Scan the entries that follow and copy out every line containing "resumption".

■ ■ ■

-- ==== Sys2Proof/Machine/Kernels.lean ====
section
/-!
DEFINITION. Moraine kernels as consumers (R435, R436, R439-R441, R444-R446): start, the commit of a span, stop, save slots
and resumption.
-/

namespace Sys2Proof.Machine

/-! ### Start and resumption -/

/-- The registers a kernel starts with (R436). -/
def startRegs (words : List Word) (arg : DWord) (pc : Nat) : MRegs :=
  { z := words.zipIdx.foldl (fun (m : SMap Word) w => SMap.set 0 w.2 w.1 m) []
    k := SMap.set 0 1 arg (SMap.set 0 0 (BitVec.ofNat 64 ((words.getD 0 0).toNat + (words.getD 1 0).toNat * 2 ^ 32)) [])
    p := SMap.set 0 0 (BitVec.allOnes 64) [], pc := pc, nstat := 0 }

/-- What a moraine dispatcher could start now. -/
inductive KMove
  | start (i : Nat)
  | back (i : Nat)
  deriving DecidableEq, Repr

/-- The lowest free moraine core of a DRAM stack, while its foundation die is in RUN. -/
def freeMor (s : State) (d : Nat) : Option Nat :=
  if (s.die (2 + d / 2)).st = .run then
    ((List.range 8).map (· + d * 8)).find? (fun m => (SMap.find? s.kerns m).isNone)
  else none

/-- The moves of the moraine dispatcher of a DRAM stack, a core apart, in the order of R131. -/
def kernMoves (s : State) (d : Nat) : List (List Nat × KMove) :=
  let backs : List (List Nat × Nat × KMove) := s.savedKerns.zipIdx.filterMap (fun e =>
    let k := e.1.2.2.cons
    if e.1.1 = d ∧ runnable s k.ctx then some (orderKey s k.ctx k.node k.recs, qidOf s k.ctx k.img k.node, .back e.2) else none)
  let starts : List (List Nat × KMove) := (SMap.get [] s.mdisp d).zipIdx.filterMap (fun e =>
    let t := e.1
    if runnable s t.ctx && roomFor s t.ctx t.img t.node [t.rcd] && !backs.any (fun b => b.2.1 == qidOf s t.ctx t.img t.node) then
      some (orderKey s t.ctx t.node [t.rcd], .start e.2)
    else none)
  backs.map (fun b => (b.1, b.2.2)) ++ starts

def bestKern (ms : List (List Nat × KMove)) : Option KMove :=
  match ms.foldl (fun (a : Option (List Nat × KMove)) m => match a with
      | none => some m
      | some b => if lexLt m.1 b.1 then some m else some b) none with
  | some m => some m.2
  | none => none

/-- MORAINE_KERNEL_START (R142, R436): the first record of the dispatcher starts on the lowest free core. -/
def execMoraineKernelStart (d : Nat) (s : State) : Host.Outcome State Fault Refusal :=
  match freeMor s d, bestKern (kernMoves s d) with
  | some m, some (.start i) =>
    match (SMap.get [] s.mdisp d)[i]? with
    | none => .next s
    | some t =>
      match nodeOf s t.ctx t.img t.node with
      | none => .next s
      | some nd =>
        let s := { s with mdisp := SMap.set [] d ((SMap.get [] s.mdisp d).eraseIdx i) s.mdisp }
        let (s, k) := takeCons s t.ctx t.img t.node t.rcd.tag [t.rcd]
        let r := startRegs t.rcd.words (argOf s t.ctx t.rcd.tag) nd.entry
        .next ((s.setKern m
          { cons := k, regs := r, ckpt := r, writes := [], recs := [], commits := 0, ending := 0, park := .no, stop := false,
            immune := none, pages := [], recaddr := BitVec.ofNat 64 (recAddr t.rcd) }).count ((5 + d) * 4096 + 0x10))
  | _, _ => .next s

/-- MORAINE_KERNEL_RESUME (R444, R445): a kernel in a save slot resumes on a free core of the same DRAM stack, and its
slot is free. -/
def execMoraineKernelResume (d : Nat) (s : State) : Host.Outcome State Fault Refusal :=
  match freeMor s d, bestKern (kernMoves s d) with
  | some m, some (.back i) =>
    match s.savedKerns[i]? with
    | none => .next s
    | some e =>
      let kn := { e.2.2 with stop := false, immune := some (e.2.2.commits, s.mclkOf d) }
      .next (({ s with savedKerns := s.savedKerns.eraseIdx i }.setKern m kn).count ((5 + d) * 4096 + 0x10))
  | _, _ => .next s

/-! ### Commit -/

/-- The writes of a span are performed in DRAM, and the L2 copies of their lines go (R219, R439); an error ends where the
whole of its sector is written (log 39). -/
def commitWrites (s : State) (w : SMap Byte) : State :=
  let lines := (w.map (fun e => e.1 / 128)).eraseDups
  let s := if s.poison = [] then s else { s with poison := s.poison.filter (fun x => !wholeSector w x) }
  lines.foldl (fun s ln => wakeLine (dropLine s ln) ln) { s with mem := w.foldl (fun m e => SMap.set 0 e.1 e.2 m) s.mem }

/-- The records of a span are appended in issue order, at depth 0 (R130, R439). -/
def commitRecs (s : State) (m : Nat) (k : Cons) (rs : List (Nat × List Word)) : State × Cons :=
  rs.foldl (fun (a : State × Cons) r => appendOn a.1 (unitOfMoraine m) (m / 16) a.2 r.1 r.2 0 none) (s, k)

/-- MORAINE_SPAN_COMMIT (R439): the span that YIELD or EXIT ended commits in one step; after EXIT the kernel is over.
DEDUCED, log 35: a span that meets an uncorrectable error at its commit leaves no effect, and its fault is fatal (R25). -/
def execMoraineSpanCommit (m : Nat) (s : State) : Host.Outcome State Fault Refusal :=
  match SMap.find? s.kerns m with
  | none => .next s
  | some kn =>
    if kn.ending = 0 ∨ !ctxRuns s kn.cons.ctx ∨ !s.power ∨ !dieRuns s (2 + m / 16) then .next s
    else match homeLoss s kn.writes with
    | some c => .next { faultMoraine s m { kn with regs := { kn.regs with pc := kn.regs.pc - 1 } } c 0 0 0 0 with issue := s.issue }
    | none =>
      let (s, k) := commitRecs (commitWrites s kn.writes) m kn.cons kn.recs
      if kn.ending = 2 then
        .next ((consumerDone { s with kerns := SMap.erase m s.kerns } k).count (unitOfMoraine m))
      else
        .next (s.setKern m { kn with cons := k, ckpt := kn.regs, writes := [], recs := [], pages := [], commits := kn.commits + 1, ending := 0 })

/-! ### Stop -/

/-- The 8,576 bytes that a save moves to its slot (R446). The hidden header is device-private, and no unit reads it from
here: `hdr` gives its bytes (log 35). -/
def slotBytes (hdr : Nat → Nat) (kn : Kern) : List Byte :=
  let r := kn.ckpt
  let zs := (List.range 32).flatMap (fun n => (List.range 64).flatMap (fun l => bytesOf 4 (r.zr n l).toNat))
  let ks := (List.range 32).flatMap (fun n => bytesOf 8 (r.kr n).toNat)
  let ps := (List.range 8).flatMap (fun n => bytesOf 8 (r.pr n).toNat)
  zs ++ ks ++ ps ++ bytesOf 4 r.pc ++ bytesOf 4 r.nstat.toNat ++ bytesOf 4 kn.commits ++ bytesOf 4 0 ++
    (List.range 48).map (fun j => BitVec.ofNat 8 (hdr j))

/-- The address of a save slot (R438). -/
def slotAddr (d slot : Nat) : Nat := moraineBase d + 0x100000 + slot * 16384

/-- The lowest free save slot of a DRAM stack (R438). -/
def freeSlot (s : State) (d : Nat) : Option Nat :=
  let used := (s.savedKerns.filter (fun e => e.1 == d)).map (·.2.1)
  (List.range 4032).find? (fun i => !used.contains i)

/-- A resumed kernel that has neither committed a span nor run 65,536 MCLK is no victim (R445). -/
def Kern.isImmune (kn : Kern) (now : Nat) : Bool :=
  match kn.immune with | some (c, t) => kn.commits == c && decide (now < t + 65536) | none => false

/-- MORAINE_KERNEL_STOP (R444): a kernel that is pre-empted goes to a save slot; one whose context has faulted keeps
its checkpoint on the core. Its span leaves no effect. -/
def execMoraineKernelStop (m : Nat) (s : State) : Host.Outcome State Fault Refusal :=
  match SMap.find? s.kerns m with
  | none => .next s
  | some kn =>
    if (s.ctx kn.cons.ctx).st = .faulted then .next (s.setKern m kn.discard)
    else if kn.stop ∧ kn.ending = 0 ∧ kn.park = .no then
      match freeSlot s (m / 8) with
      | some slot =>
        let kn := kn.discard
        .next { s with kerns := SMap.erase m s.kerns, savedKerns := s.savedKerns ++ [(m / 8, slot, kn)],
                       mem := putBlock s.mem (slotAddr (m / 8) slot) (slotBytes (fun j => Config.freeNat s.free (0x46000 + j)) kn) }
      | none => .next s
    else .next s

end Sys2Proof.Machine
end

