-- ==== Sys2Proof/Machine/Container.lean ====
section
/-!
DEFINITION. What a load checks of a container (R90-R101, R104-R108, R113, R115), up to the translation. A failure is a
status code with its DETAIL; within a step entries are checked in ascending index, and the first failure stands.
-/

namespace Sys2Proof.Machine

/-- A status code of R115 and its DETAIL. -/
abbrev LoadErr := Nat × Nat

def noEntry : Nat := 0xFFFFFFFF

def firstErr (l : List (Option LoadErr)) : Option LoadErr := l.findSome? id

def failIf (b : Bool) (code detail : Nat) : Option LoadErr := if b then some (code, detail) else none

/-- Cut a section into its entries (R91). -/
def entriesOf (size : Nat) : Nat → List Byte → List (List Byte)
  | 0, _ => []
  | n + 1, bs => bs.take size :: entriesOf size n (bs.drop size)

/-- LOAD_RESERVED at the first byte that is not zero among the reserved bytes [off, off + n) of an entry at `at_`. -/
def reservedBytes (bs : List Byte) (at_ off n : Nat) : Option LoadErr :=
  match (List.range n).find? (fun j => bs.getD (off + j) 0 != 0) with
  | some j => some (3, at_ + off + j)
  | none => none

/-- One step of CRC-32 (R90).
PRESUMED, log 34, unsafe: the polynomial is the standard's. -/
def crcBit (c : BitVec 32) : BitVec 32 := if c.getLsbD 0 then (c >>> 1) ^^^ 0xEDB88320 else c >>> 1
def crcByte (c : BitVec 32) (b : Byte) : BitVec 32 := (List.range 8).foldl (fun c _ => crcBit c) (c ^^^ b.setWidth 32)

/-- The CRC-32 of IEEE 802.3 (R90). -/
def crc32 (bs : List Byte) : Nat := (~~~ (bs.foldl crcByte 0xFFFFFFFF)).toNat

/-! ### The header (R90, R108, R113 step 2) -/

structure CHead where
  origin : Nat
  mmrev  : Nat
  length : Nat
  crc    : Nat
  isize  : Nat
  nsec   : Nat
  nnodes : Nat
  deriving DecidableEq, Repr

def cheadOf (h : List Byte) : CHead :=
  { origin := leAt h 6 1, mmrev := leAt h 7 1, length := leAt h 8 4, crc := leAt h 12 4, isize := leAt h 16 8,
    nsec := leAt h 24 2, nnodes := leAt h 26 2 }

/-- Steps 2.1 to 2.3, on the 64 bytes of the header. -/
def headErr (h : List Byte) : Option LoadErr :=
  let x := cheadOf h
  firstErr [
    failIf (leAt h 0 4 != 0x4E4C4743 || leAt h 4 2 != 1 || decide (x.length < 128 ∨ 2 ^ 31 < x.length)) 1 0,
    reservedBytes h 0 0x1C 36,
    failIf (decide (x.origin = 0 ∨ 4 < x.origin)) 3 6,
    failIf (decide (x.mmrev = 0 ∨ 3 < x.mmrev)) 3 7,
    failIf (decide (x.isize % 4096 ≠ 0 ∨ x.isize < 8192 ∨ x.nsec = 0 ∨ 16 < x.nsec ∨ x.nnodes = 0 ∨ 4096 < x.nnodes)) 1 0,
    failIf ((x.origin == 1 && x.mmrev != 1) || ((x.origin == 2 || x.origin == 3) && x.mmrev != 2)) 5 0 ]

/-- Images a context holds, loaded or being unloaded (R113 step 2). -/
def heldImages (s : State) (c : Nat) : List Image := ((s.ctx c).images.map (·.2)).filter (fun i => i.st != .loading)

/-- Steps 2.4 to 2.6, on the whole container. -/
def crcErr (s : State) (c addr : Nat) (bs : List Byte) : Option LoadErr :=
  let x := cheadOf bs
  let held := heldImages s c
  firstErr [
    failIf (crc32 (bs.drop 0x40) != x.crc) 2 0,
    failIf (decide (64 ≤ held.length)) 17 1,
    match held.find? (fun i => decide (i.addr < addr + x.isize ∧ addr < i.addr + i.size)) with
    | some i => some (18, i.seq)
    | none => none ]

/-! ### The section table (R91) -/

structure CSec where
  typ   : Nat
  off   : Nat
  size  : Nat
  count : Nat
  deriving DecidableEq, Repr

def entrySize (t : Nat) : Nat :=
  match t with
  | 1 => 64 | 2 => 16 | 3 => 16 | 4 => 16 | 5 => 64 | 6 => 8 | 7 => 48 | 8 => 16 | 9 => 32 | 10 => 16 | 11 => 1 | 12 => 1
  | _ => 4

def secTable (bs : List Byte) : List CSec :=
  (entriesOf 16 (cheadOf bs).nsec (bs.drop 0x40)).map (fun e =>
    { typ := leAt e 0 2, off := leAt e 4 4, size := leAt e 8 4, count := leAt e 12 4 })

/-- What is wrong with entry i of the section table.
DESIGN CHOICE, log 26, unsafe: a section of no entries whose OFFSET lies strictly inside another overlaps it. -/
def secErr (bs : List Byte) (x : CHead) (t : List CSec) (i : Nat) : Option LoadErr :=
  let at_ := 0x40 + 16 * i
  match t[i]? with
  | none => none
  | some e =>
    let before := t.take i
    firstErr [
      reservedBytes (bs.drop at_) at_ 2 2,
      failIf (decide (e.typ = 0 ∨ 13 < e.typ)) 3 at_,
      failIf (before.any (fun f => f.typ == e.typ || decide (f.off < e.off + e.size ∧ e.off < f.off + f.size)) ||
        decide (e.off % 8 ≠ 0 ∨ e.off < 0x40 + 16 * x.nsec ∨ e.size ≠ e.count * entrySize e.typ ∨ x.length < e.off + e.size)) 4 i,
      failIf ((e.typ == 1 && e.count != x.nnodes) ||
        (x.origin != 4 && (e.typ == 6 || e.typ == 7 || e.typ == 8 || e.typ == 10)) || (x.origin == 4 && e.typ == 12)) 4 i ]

■ ■ ■

Final answer:
and resumption.
/-! ### Start and resumption -/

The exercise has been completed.